TASK ITEM — How many lines of the listing below contain the word "Settles"? Reply with that number alone.
• • • •
theorem streamBytes_streamBit (o : Order) (bytes : List Byte) :
    streamBytes o (streamBit o bytes) bytes.length = bytes := by
  apply List.ext_getElem (streamBytes_length ..)
  intro j _ hj
  simp only [streamBytes, List.getElem_map, List.getElem_range, byteAt_streamBit o bytes hj]

theorem decodedCount_encodedCount (o : Order) (n : Nat) : decodedCount o (encodedCount n) = n := by
  cases o <;> rw [decodedCount, encodedCount] <;> omega

theorem streamBit_past_symbols (o : Order) (bytes : List Byte) {i : Nat} (h : 5 * encodedCount bytes.length ≤ i) :
    streamBit o bytes i = false :=
  streamBit_past o bytes (by rw [encodedCount] at h; omega)

/-- The bits left at the end of a Normal-order session are the encoder's zero padding (R151). -/
theorem accAfter_normal_streamBit (bytes : List Byte) :
    accAfter .normal (streamBit .normal bytes) (encodedCount bytes.length) = 0 := by
  have settled : settledBytes .normal (encodedCount bytes.length) = bytes.length := decodedCount_encodedCount .normal _
  have zero : streamNumber .normal (streamBit .normal bytes) (8 * bytes.length)
      (pendingBits .normal (encodedCount bytes.length)) = 0 := by
    apply Nat.eq_of_testBit_eq
    intro k
    rw [streamNumber_testBit, streamBit_past _ _ (Nat.le_add_right ..), Bool.and_false, Nat.zero_testBit]
  rw [accAfter, settled, zero]
  rfl

/-- The symbols an encoder session of `bytes` emits. -/
def encodedSymbols (a : AlphabetUnit) (bytes : List Byte) : List Byte :=
  groupSymbols a bytes (encodedCount bytes.length)

@[simp] theorem encodedSymbols_length (a : AlphabetUnit) (bytes : List Byte) :
    (encodedSymbols a bytes).length = encodedCount bytes.length := by
  rw [encodedSymbols, groupSymbols, List.length_map, List.length_range]

theorem carries_encodedSymbols {a : AlphabetUnit} (tables : InverseTables a) (bytes : List Byte) :
    Carries a (streamBit a.order bytes) (encodedSymbols a bytes) := by
  intro j hj
  rw [groupAt_streamBit]
  simp only [encodedSymbols, groupSymbols, List.getElem_map, List.getElem_range]
  exact revLookup_value (revLookup_fwd tables _)

section
variable {u : State} {bytes : List Byte} {rest : List PortInput}

theorem afterDecode_streamBit_decOut (u : State) (bytes : List Byte) (port : List PortInput) :
    (afterDecode u (streamBit u.alpha.order bytes) (encodedCount bytes.length) port).decOut = u.decOut ++ bytes := by
  change u.decOut ++ streamBytes _ _ (decodedCount _ _) = _
  rw [decodedCount_encodedCount, streamBytes_streamBit]

/-- A decoder session of an encoder's symbols reads the encoder's input back. -/
theorem runSteps_decodeSession_encodedSymbols (tables : InverseTables u.alpha)
    (port : u.port = decodeSession (encodedSymbols u.alpha bytes) ++ rest) :
    runSteps (encodedCount bytes.length + 2) u
      = .next (afterDecode u (streamBit u.alpha.order bytes) (encodedCount bytes.length) rest) := by
  have session := runSteps_decodeSession (carries_encodedSymbols tables bytes)
    (fun i hi => streamBit_past_symbols _ bytes (encodedSymbols_length u.alpha bytes ▸ hi)) port
  rwa [encodedSymbols_length] at session

theorem runSteps_decodeSymbols_encodedSymbols (tables : InverseTables u.alpha)
    (port : u.port = decodeSymbols (encodedSymbols u.alpha bytes) ++ rest) :
    runSteps (encodedCount bytes.length + 1) u
      = .next (midDecode u (streamBit u.alpha.order bytes) (encodedCount bytes.length) rest) := by
  have symbols := runSteps_decodeSymbols (carries_encodedSymbols tables bytes) port
  rwa [encodedSymbols_length] at symbols

/-- Either value of P_NORMAL_TAIL closes such a session in the same way. -/
theorem decFinishWith_midDecode_streamBit (tail : NormalTail) (u : State) (bytes : List Byte) (port : List PortInput) :
    decFinishWith tail (midDecode u (streamBit u.alpha.order bytes) (encodedCount bytes.length) port)
      = .next (afterDecode u (streamBit u.alpha.order bytes) (encodedCount bytes.length) port) := by
  refine decFinishWith_midDecode u _ _ port tail (fun i hi => streamBit_past_symbols _ bytes hi) fun normal _ => ?_
  rw [normal]
  exact accAfter_normal_streamBit bytes

end

/-! ## The statements -/

/-- Settles O34: the symbols' values are the groups of the stream of their bits, so the session ends with the bytes of
that stream. -/
theorem decoderSessionByteCount : Obligations.DecoderSessionByteCount := by
  intro s symbols rest valid port
  have ends (i : Nat) (hi : 5 * symbols.length ≤ i) :
      valueBit s.alpha.order (symbols.map (symbolValue s.alpha)) i = false :=
    valueBit_past _ _ (by rwa [List.length_map])
  refine ⟨_, _, runSteps_decodeSession (carries_valueBit valid) ends port, rfl, rfl, streamBytes_length .., rfl, ?ocnt,
    rfl, afterDecode_frame s _ _ rest⟩
  case ocnt => rw [streamBytes_length]; rfl

/-- Settles O35: an encoder's symbols are the groups of its input's stream, so the decoder reads that very stream back;
in Normal order what it has left at the end are the zeros past the input. -/
theorem roundTrip : Obligations.RoundTrip := by
  intro s bytes rest tables port
  refine ⟨_, encodedSymbols s.alpha bytes, runSteps_encodeSession port, rfl,
    fun u after alpha port => ?session, fun u after alpha port => ?tails⟩
  case session =>
    rw [← alpha] at tables port
    have run := runSteps_decodeSession_encodedSymbols tables port
    have count := congrArg (BitVec.ofNat 32) (decodedCount_encodedCount u.alpha.order bytes.length)
    rw [encodedSymbols_length]
    exact ⟨_, run, rfl, afterDecode_streamBit_decOut u bytes after, count, rfl⟩
  case tails =>
    rw [← alpha] at tables port
    have run := runSteps_decodeSymbols_encodedSymbols tables port
    rw [encodedSymbols_length]
    exact ⟨_, run, fun tail =>
      ⟨_, decFinishWith_midDecode_streamBit tail u bytes after, rfl, afterDecode_streamBit_decOut u bytes after⟩⟩

/-- Settles O36: the symbols before the byte are taken, the byte fails the session, and a failed session takes the rest
of its commands without effect. -/
theorem firstInvalidSymbolIsReported : Obligations.FirstInvalidSymbolIsReported := by
  intro s before d after rest tables valid invalid port
  have symbols (x : Byte) (hx : x ∈ before) : isSymbol s.alpha x := by
    obtain ⟨i, rfl⟩ := valid x hx
    exact isSymbol_fwd tables i
  have unknown : revLookup s.alpha d = none := revLookup_invalid (tables.other d invalid)
  have split : s.port = decodeSymbols before
      ++ sends (.decSym d) :: ((after.map fun x => sends (.decSym x)) ++ sends .decFinish :: rest) := by
    rw [port]
    simp [decodeSession, decodeSymbols]
  have run := calc runSteps (before.length + 1 + (after.length + 2)) s
    _ = _ := runSteps_add (runSteps_decodeSymbols (carries_valueBit symbols) split)
    _ = _ := runSteps_succ_of_step (step_decSym_of_invalid unknown)
    _ = _ := runSteps_of_failed after rfl rfl
  rw [show before.length + after.length + 3 = before.length + 1 + (after.length + 2) by omega]
  exact ⟨_, run, rfl, rfl, rfl, rfl, rfl, by simp [keepsAllBut_iff, raiseDecodeError, midDecode]⟩

end Sys2Proof.Machine
end

section
/-! The control command (44_control.md R200): what clearing the command-error record writes and what it leaves, then the
statement of the family. -/

namespace Sys2Proof.Machine

/-- CLR_ERR has no condition: it clears the record in every state. -/
theorem exec_clrErr (s : State) : exec .clrErr s = .next (clearCmdError s) := rfl

@[simp] theorem clearCmdError_cmdErr (s : State) : (clearCmdError s).cmdErr = ⟨.none, 0⟩ := rfl

/-- Clearing writes the command-error record alone; ALPHA_ERR and the DecodeError record stay (R200). -/
theorem clearCmdError_frame (s : State) : keepsAllBut [.cmdErr] s (clearCmdError s) := by
  simp [keepsAllBut_iff, clearCmdError]

/-! ## The statement -/

/-- Settles O38: the command clears the record and writes nothing else. -/
theorem clrErrClearsRecord : Obligations.ClrErrClearsRecord := by
  intro s
  have record : (clearCmdError s).cmdErr = ⟨.none, 0⟩ := clearCmdError_cmdErr s
  exact ⟨_, exec_clrErr s, congrArg CmdErr.cause record, congrArg CmdErr.word record, clearCmdError_frame s⟩

end Sys2Proof.Machine
end

section
/-! A legal word is the only word of its command (30_encoding.md R84): each row of the map fixes every bit of the word
but those of its operand, and the operand keeps those. -/

namespace Sys2Proof

/-- The command a row assembles from a word it matches has the fields of that word. -/
def OpcodeRow.EncodesBack (r : OpcodeRow) : Prop :=
  ∀ w : Word, w &&& r.mask = r.pattern → (r.command w).raw = rawOfWord w

/-- A word that decodes matches a row, and its command is the row's. -/
theorem exists_row_of_decodeRows {w : Word} {i : Instr} {rows : List OpcodeRow} (h : decodeRows w rows = .instr i) :
    ∃ r ∈ rows, w &&& r.mask = r.pattern ∧ r.command w = i := by
  induction rows with
  | nil => cases h
  | cons r rows ih =>
    by_cases m : w &&& r.mask = r.pattern
    · rw [decodeRows_cons_of_match m] at h
      exact ⟨r, List.mem_cons_self, m, Decoded.instr.inj h⟩
    · rw [decodeRows_cons_of_not_match m] at h
      obtain ⟨q, mem, found⟩ := ih h
      exact ⟨q, List.mem_cons_of_mem r mem, found⟩

/-! ## The forms of a row (R81, R83) -/

/-- A row that fixes OPC and SUB goes by what its command keeps of IMM. -/
theorem OpcodeRow.encodesBack_of_imm {pattern mask : Word} {command : Word → Instr} (immMask : BitVec 24)
    (fields : rawOfWord mask = ⟨0xF#4, 0xF#4, immMask⟩)
    (kept : ∀ w, immField w &&& immMask = immField pattern →
      (command w).raw = ⟨opcField pattern, subField pattern, immField w⟩) :
    OpcodeRow.EncodesBack ⟨pattern, mask, command⟩ := by
  intro w m
  obtain ⟨opc, sub, imm⟩ := RawCommand.mk.inj fields
  obtain ⟨hopc, hsub, himm⟩ := (and_eq_iff_fields ..).mp m
  rw [opc, and_allOnes4] at hopc
  rw [sub, and_allOnes4] at hsub
  rw [imm] at himm
  rw [kept w himm, ← hopc, ← hsub, rawOfWord]

theorem OpcodeRow.encodesBack_fixed {pattern : Word} {i : Instr} (h : i.raw = rawOfWord pattern) :
    OpcodeRow.EncodesBack ⟨pattern, 0xFFFFFFFF, fun _ => i⟩ := by
  refine encodesBack_of_imm 0xFFFFFF (by decide) fun w himm => ?_
  have all : immField w = immField pattern := (and_allOnes24 _).symm.trans himm
  rw [all, h, rawOfWord]

/-- With IMM[23:8] zero the immediate is its low byte. -/
theorem setWidth_byte_of_imm_high {m : BitVec 24} (h : m.extractLsb' 8 16 = 0) :
    (m.extractLsb' 0 8).setWidth 24 = m := by
  ext k hk
  by_cases low : k < 8
  · simp [low, BitVec.getLsbD_eq_getElem hk]
  · have bit : m[k] = false := by
      simpa [show k - 8 < 16 by omega, show 8 + (k - 8) = k by omega, BitVec.getLsbD_eq_getElem hk]
        using congrArg (·.getLsbD (k - 8)) h
    simp [low, bit]

theorem OpcodeRow.encodesBack_byte {pattern : Word} {command : Byte → Instr} (imm : immField pattern = 0)
    (h : ∀ d, (command d).raw = ⟨opcField pattern, subField pattern, d.setWidth 24⟩) :
    OpcodeRow.EncodesBack ⟨pattern, 0xFFFFFF00, fun w => command (byteOperand w)⟩ := by
  refine encodesBack_of_imm 0xFFFF00 (by decide) fun w himm => ?_
  have high : (immField w).extractLsb' 8 16 = 0 := (imm_and_byteMask _).mp (himm.trans imm)
  rw [h, byteOperand, setWidth_byte_of_imm_high high]

theorem OpcodeRow.encodesBack_length {pattern : Word} {command : Length → Instr}
    (h : ∀ n, (command n).raw = ⟨opcField pattern, subField pattern, n⟩) :
    OpcodeRow.EncodesBack ⟨pattern, 0xFF000000, fun w => command (lengthOperand w)⟩ :=
  encodesBack_of_imm 0 (by decide) fun w _ => h (lengthOperand w)

/-- With SUB[3:1] zero the order bit is all of SUB. -/
theorem sub_alphaBegin_of_high : ∀ u : BitVec 4, u.extractLsb' 1 3 = 0 →
    (Instr.alphaBegin (orderOfBit (u.getLsbD 0))).sub = u := by
  decide

theorem OpcodeRow.encodesBack_alphaBegin :
    OpcodeRow.EncodesBack ⟨0x10000000, 0xFEFFFFFF, fun w => .alphaBegin (orderOperand w)⟩ := by
  intro w m
  obtain ⟨hopc, hsub, himm⟩ := (and_eq_iff_fields ..).mp m
  have opc : opcField w = 0x1 := (and_allOnes4 _).symm.trans hopc
  have sub : (Instr.alphaBegin (orderOperand w)).sub = subField w :=
    sub_alphaBegin_of_high _ ((sub_and_orderMask _).mp hsub)
  have imm : immField w = 0 := (and_allOnes24 _).symm.trans himm
  rw [Instr.raw, sub, rawOfWord, opc, imm]
  rfl

theorem opcodeMap_encodesBack : ∀ r ∈ opcodeMap, r.EncodesBack := by
  open OpcodeRow in
  simp only [opcodeMap, List.forall_mem_cons]
  exact ⟨encodesBack_alphaBegin, encodesBack_byte rfl fun _ => rfl, encodesBack_fixed rfl, encodesBack_fixed rfl,
    encodesBack_fixed rfl, encodesBack_fixed rfl, encodesBack_fixed rfl, encodesBack_byte rfl fun _ => rfl,
    encodesBack_fixed rfl, encodesBack_fixed rfl, encodesBack_byte rfl fun _ => rfl, encodesBack_fixed rfl,
    encodesBack_length fun _ => rfl, encodesBack_length fun _ => rfl, encodesBack_fixed rfl, List.forall_mem_nil _⟩

theorem encode_of_decode {w : Word} {i : Instr} (h : decode w = .instr i) : encode i = w := by
  obtain ⟨r, mem, m, rfl⟩ := exists_row_of_decodeRows h
  rw [encode, opcodeMap_encodesBack r mem w m, wordOfRaw_rawOfWord]

end Sys2Proof
end

section
/-! Command errors (60_exceptions.md R212, R213): a command whose row of the table gives a cause only raises it, with
its own word, and one whose row gives none leaves the record unless it is CLR_ERR; then the statement of the family. -/

namespace Sys2Proof.Machine

section
variable {s : State} {c : CmdCause} {i : Instr}

/-! ## The rows of the table, read as conditions

ENC_BYTE shares the row of ENC_FINISH, and DEC_SYM that of DEC_FINISH. -/

theorem cmdErrorOf_alphaByte_eq_none {d : Byte} : cmdErrorOf (.alphaByte d) s = none ↔ s.staging.loading = true := by
  simp [cmdErrorOf]

theorem cmdErrorOf_alphaCommit_eq_some : cmdErrorOf .alphaCommit s = some c ↔
    (s.staging.loading = false ∧ .seqAlpha = c) ∨ (s.staging.loading = true ∧ sessionOpen s ∧ .busy = c) := by
  cases loading : s.staging.loading <;> simp [cmdErrorOf, loading]

theorem cmdErrorOf_alphaCommit_eq_none :
    cmdErrorOf .alphaCommit s = none ↔ s.staging.loading = true ∧ ¬ sessionOpen s := by
  cases loading : s.staging.loading <;> simp [cmdErrorOf, loading]

theorem cmdErrorOf_preset_eq_none (p : Preset) : cmdErrorOf (presetCommand p) s = none ↔ ¬ sessionOpen s := by
  cases p <;> simp [presetCommand, cmdErrorOf]

theorem cmdErrorOf_encFinish_eq_none : cmdErrorOf .encFinish s = none ↔ s.enc.state = .active := by
  simp [cmdErrorOf]

theorem cmdErrorOf_decFinish_eq_some :
    cmdErrorOf .decFinish s = some c ↔ (s.dec.state = .idle ∨ s.dec.state = .done) ∧ .seqDec = c := by
  cases state : s.dec.state <;> simp [cmdErrorOf, state]

theorem cmdErrorOf_decFinish_eq_none :
    cmdErrorOf .decFinish s = none ↔ s.dec.state = .active ∨ s.dec.state = .failed := by
  cases state : s.dec.state <;> simp [cmdErrorOf, state]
• • • •
TASK SOLUTION — 4